Пышные сады, в которых утопали дворцы имперских аристократов, равно как и Остров Любимых Детей, были полны цветочной сладости, разлитой в густом, приторном воздухе, который можно было пить словно нектар. Если бы погода была ветреной, с залива доносились бы острые запахи моря, но сейчас над городом, прекрасней которого не было на свете, не ощущалось ни малейшего дуновения ветерка.
С неба усмехались две бледно-желтые луны, разливая неровный свет по земле и роняя его на воду. Гладкие, словно огромное зеркало, воды Босфора были величественно недвижимы; их не тревожили ни мощные торговые корабли, хотя время стояло исключительно судоходное, ни рыбацкие лодочки. Для июля всего было слишком: тишины, безмолвия и, уж конечно, духоты. И потому аристократы Империи, совершая визиты или же просто прогуливаясь, в окружении слуг выходили на левый берег залива, жеманно обмахиваясь веерами и надеясь на то, что близ воды будет немного прохладнее.
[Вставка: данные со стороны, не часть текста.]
-- ==== Sys2Proof/Machine/TableCommands.lean ====
section
/-!
DEFINITION. The eight diagnostic commands (spec/40_substitution_linear.md rules R77 to R84). They need no key and no
OFB state, and never fail once legal.
-/

namespace Sys2Proof.Machine

/-- `SUB`: `DOUT <- S(DIN)` (R77). -/
def execSub (s : State) : Result := deliver (substitute s.build.tables s.din) s

/-- `SUBI`: `DOUT <- S_inv(DIN)` (R78). -/
def execSubi (s : State) : Result := deliver (substituteInv s.build.tables s.din) s

/-- `LT`: `DOUT <- L(DIN)` (R79). -/
def execLt (s : State) : Result := deliver (linear s.build.tables s.din) s

/-- `LTI`: `DOUT <- L_inv(DIN)` (R80). -/
def execLti (s : State) : Result := deliver (linearInv s.build.tables s.din) s

/-- `RST`: `DOUT <- R(DIN)` (R81). -/
def execRst (s : State) : Result := deliver (rStep s.build.tables s.din) s

/-- `RSTI`: `DOUT <- R_inv(DIN)` (R82). -/
def execRsti (s : State) : Result := deliver (rStepInv s.build.tables s.din) s

/-- `GFMUL idx`: one multiplier row over all lanes; an index above 15 is an illegal command (R83). -/
def execGfmul (idx : Byte) (s : State) : Result :=
  if gfmulIndexOk idx then deliver (gfRow s.build.tables idx.toNat s.din) s
  else raiseError .illegalCommand s

/-- `RCON idx`: one round constant; an index outside 1..32 is an illegal command (R84). -/
def execRcon (idx : Byte) (s : State) : Result :=
  if rconIndexOk idx then deliver (roundConstant s.build.tables idx) s
  else raiseError .illegalCommand s

end Sys2Proof.Machine
end

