-- ==== Sys2Proof/Tests/Slice0.lean ====
section
/-!
SUPPORT. Tests of one step each, with expected values from spec/95_test_vectors.md and the examples of the rules, and
for every obligation with hypotheses a state and operands that meet them.
-/

namespace Sys2Proof.Tests

open Sys2Proof.Machine

set_option Elab.async false

/-- A block from its 32 hex digits, byte 0 first (R12). -/
def hexBlock (n : Nat) : Block := ofBytes 16 fun j => BitVec.ofNat 8 (n / 2 ^ (8 * (15 - j)))

/-- Reset with `DIN` loaded. -/
def withDin (n : Nat) : State := { State.reset with din := hexBlock n }

/-- Reset with `KV` set, over the zero schedule. -/
def keyed : State := { State.reset with kv := true }

/-- A session of `z` blocks over zeros. -/
def session (z : Nat) : State := { State.reset with kv := true, ofbst := .running, ofbz := z }

/-- Reset with events pending. -/
def withEvents (es : List HostEvent) : State := { State.reset with pending := es }

/-- One step on a `CMD` write. -/
def issue (w : Word) (s : State) : Result := step { s with pending := [.access (.write 4 0x000 w)] }

/-- A property of the next state, false of a stop. -/
def holdsNext (r : Result) (p : State → Bool) : Bool :=
  match r with
  | .next t => p t
  | .fault _ => false
  | .refused _ => false

/-! ## WellFormed: every check refuses an ill-formed term -/

theorem test_wf_gfmul_in_range : (Instr.gfmul 15).wellFormed = true := by decide
theorem test_wf_gfmul_too_high : (Instr.gfmul 16).wellFormed = false := by decide
theorem test_wf_rcon_in_range : (Instr.rcon 1).wellFormed = true ∧ (Instr.rcon 32).wellFormed = true := by decide
theorem test_wf_rcon_zero : (Instr.rcon 0).wellFormed = false := by decide
theorem test_wf_rcon_too_high : (Instr.rcon 33).wellFormed = false := by decide

/-! ## Decoding: one word written out from R56 for every constructor, and every reason to reject (R58, R62) -/

theorem test_decode_nop : decodeWord 0x00000000 = .ok .nop := by decide
theorem test_decode_keyexp : decodeWord 0x00200001 = .ok (.keyexp 32) := by decide
theorem test_decode_keyclr : decodeWord 0x00000002 = .ok .keyclr := by decide
theorem test_decode_enc : decodeWord 0x00100010 = .ok (.enc 16) := by decide
theorem test_decode_dec : decodeWord 0x00100011 = .ok (.dec 16) := by decide
theorem test_decode_ofbinit : decodeWord 0x00200020 = .ok (.ofbinit 32) := by decide
theorem test_decode_ofb : decodeWord 0x00050021 = .ok (.ofb 5) := by decide
theorem test_decode_sub : decodeWord 0x00000030 = .ok .sub := by decide
theorem test_decode_subi : decodeWord 0x00000031 = .ok .subi := by decide
theorem test_decode_lt : decodeWord 0x00000032 = .ok .lt := by decide
theorem test_decode_lti : decodeWord 0x00000033 = .ok .lti := by decide
theorem test_decode_rst : decodeWord 0x00000034 = .ok .rst := by decide
theorem test_decode_rsti : decodeWord 0x00000035 = .ok .rsti := by decide
theorem test_decode_gfmul : decodeWord 0x00000F38 = .ok (.gfmul 15) := by decide
theorem test_decode_rcon : decodeWord 0x00002039 = .ok (.rcon 32) := by decide
theorem test_decode_reserved : decodeWord 0x01200001 = .error .reservedNotZero := by decide
theorem test_decode_unassigned : decodeWord 0x00000036 = .error .unassignedOpcode := by decide
theorem test_decode_index : decodeWord 0x00200101 = .error .indexNotZero := by decide
theorem test_decode_length : decodeWord 0x00100030 = .error .lengthNotZero := by decide
theorem test_decode_gfmul_range : decodeWord 0x00001038 = .error .indexOutOfRange := by decide
theorem test_decode_rcon_range :
    decodeWord 0x00000039 = .error .indexOutOfRange ∧ decodeWord 0x00002139 = .error .indexOutOfRange := by decide
theorem test_decode_short : decodeBytes [0x00, 0x00, 0x00] = .error .notOneWord := by decide
/-- Lane 0 of the word is the opcode (R38, R54). -/
theorem test_decode_lanes : decodeBytes [0x38, 0x07, 0x00, 0x00] = .ok (.gfmul 7) := by decide
theorem test_table_word : decodeTableWord 32 0x00100010 = some (.enc 16) ∧ decodeTableWord 8 0x130 = some .sub := by
  decide

/-! ## The configuration record (R63, R64, R68, R69) -/

/-- The table of R64, row by row, is the inverse the model computes from `PI`. -/
theorem test_pinv_table :
    (List.range 256).map (fun v => pinvByte referenceTables (BitVec.ofNat 8 v)) =
      [0xa5, 0x2d, 0x32, 0x8f, 0x0e, 0x30, 0x38, 0xc0, 0x54, 0xe6, 0x9e, 0x39, 0x55, 0x7e, 0x52, 0x91] ++
      [0x64, 0x03, 0x57, 0x5a, 0x1c, 0x60, 0x07, 0x18, 0x21, 0x72, 0xa8, 0xd1, 0x29, 0xc6, 0xa4, 0x3f] ++
      [0xe0, 0x27, 0x8d, 0x0c, 0x82, 0xea, 0xae, 0xb4, 0x9a, 0x63, 0x49, 0xe5, 0x42, 0xe4, 0x15, 0xb7] ++
      [0xc8, 0x06, 0x70, 0x9d, 0x41, 0x75, 0x19, 0xc9, 0xaa, 0xfc, 0x4d, 0xbf, 0x2a, 0x73, 0x84, 0xd5] ++
      [0xc3, 0xaf, 0x2b, 0x86, 0xa7, 0xb1, 0xb2, 0x5b, 0x46, 0xd3, 0x9f, 0xfd, 0xd4, 0x0f, 0x9c, 0x2f] ++
      [0x9b, 0x43, 0xef, 0xd9, 0x79, 0xb6, 0x53, 0x7f, 0xc1, 0xf0, 0x23, 0xe7, 0x25, 0x5e, 0xb5, 0x1e] ++
      [0xa2, 0xdf, 0xa6, 0xfe, 0xac, 0x22, 0xf9, 0xe2, 0x4a, 0xbc, 0x35, 0xca, 0xee, 0x78, 0x05, 0x6b] ++
      [0x51, 0xe1, 0x59, 0xa3, 0xf2, 0x71, 0x56, 0x11, 0x6a, 0x89, 0x94, 0x65, 0x8c, 0xbb, 0x77, 0x3c] ++
      [0x7b, 0x28, 0xab, 0xd2, 0x31, 0xde, 0xc4, 0x5f, 0xcc, 0xcf, 0x76, 0x2c, 0xb8, 0xd8, 0x2e, 0x36] ++
      [0xdb, 0x69, 0xb3, 0x14, 0x95, 0xbe, 0x62, 0xa1, 0x3b, 0x16, 0x66, 0xe9, 0x5c, 0x6c, 0x6d, 0xad] ++
      [0x37, 0x61, 0x4b, 0xb9, 0xe3, 0xba, 0xf1, 0xa0, 0x85, 0x83, 0xda, 0x47, 0xc5, 0xb0, 0x33, 0xfa] ++
      [0x96, 0x6f, 0x6e, 0xc2, 0xf6, 0x50, 0xff, 0x5d, 0xa9, 0x8e, 0x17, 0x1b, 0x97, 0x7d, 0xec, 0x58] ++
      [0xf7, 0x1f, 0xfb, 0x7c, 0x09, 0x0d, 0x7a, 0x67, 0x45, 0x87, 0xdc, 0xe8, 0x4f, 0x1d, 0x4e, 0x04] ++
      [0xeb, 0xf8, 0xf3, 0x3e, 0x3d, 0xbd, 0x8a, 0x88, 0xdd, 0xcd, 0x0b, 0x13, 0x98, 0x02, 0x93, 0x80] ++
      [0x90, 0xd0, 0x24, 0x34, 0xcb, 0xed, 0xf4, 0xce, 0x99, 0x10, 0x44, 0x40, 0x92, 0x3a, 0x01, 0x26] ++
      [0x12, 0x1a, 0x48, 0x68, 0xf5, 0x81, 0x8b, 0xc7, 0xd6, 0x20, 0x0a, 0x08, 0x00, 0x4c, 0xd7, 0x74] := by
  decide +kernel
theorem test_reference_build_wf : referenceBuild.WellFormed := by decide +kernel
/-- The first table row of `gfmul 4` in spec/95 §3.3: lanes 0x80 and 0xff. -/
theorem test_gf_lanes : gf referenceTables 0xc2 0x80 = 0x6e ∧ gf referenceTables 0xc2 0xff = 0x0a := by decide

/-! ## The commands: expected values from spec/95 §2 and §3 -/

/-- `nop` after `enc 16` failed with `NO_KEY` (the example of R106). -/
theorem test_nop_clears_error :
    holdsNext (issue 0x00000000 { State.reset with err := .noKey }) (fun t => statusWord t == 0x00000000) = true := by
  decide +kernel
theorem test_keyexp_wrong_length :
    holdsNext (issue 0x00100001 { State.reset with key := Vector.replicate 32 0xff })
      (fun t => statusWord t == 0x00000001 && t.key == zeros 32 && t.reply == .done) = true := by decide +kernel
theorem test_keyexp_zero_key_status :
    holdsNext (issue 0x00200001 State.reset) (fun t => statusWord t == 0x00000100 && t.key == zeros 32) = true := by
  decide +kernel
/-- `RK[2]` and `RK[3]` of the §8 key (spec/95 §2.2). -/
theorem test_first_group_of_key_schedule :
    feistelGroup referenceTables 0
        (hexBlock 0x8899aabbccddeeff0011223344556677, hexBlock 0xfedcba98765432100123456789abcdef) =
      (hexBlock 0xdb31485315694343228d6aef8cc78c44, hexBlock 0x3d4553d8e9cfec6815ebadc40a9ffd04) := by
  decide +kernel
theorem test_keyclr_ends_session :
    holdsNext (issue 0x00000002 (session 2)) (fun t => statusWord t == 0x00000000) = true := by decide +kernel

/-- The round keys of the §8 key (spec/95 §2.2). -/
def exampleRoundKeys : RoundKeys :=
  #v[hexBlock 0x8899aabbccddeeff0011223344556677, hexBlock 0xfedcba98765432100123456789abcdef,
    hexBlock 0xdb31485315694343228d6aef8cc78c44, hexBlock 0x3d4553d8e9cfec6815ebadc40a9ffd04,
    hexBlock 0x57646468c44a5e28d3e59246f429f1ac, hexBlock 0xbd079435165c6432b532e82834da581b,
    hexBlock 0x51e640757e8745de705727265a0098b1, hexBlock 0x5a7925017b9fdd3ed72a91a22286f984,
    hexBlock 0xbb44e25378c73123a5f32f73cdb6e517, hexBlock 0x72e9dd7416bcf45b755dbaa88e4a4043]

theorem round_0 : encryptRound referenceTables exampleRoundKeys
    (hexBlock 0x1122334455667700ffeeddccbbaa9988) 0 = hexBlock 0xe297b686e355b0a1cf4a2f9249140830 := by decide +kernel
theorem round_1 : encryptRound referenceTables exampleRoundKeys
    (hexBlock 0xe297b686e355b0a1cf4a2f9249140830) 1 = hexBlock 0x285e497a0862d596b36f4258a1c69072 := by decide +kernel
theorem round_2 : encryptRound referenceTables exampleRoundKeys
    (hexBlock 0x285e497a0862d596b36f4258a1c69072) 2 = hexBlock 0x0187a3a429b567841ad50d29207cc34e := by decide +kernel
theorem round_3 : encryptRound referenceTables exampleRoundKeys
    (hexBlock 0x0187a3a429b567841ad50d29207cc34e) 3 = hexBlock 0xec9bdba057d4f4d77c5d70619dcad206 := by decide +kernel
theorem round_4 : encryptRound referenceTables exampleRoundKeys
    (hexBlock 0xec9bdba057d4f4d77c5d70619dcad206) 4 = hexBlock 0x1357fd11de9257290c2a1473eb6bcde1 := by decide +kernel
theorem round_5 : encryptRound referenceTables exampleRoundKeys
    (hexBlock 0x1357fd11de9257290c2a1473eb6bcde1) 5 = hexBlock 0x28ae31e7d4c2354261027ef0b32897df := by decide +kernel
theorem round_6 : encryptRound referenceTables exampleRoundKeys
    (hexBlock 0x28ae31e7d4c2354261027ef0b32897df) 6 = hexBlock 0x07e223d56002c013d3f5e6f714b86d2d := by decide +kernel
theorem round_7 : encryptRound referenceTables exampleRoundKeys
    (hexBlock 0x07e223d56002c013d3f5e6f714b86d2d) 7 = hexBlock 0xcd8ef6cd97e0e092a8e4cca61b38bf65 := by decide +kernel
theorem round_8 : encryptRound referenceTables exampleRoundKeys
    (hexBlock 0xcd8ef6cd97e0e092a8e4cca61b38bf65) 8 = hexBlock 0x0d8e40e4a800d06b2f1b37ea379ead8e := by decide +kernel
Ее Светлость княгиня Фортуна пребывала в своем особняке, не торопясь покидать его. Ей было не до праздного ничегонеделанья, пусть ей бы и очень хотелось в одиночестве погулять возле моря – у главы Тайного Совета Ее Величества было слишком много дел, а с недавних пор прибавилось еще одно. И еще ей очень хотелось бы верить, что оно было тем самым неотложным делом, перед которым померкли бы тяготы власть имущих и проблемы, связанные с управлением государством. Но кому, как не ей, было знать, что нет на свете заботы, которая перевесила бы верность Императрице, а значит, готовность в любую секунду отдать за нее жизнь, не говоря уже о часах сна и бодрствования?
Наверное, если бы кто-нибудь сказал красавице княгине – в первую очередь политику, а уже потом женщине! – что есть на свете нечто, способное растопить ее сугубо рациональное сердце, заставить его биться чаще, распираемое теплом, и что это нечто – чисто женская радость, она бы едва заметно усмехнулась, не поверив ни на грош. Ведь, в конце концов, ни замужество, ни рождение сына, ни сладкая в своей запретности интрига не принесли ей того счастья, которое можно было бы назвать истинно человеческим. Но сейчас… Сейчас пусть не все, но, во всяком случае, многое, было иначе.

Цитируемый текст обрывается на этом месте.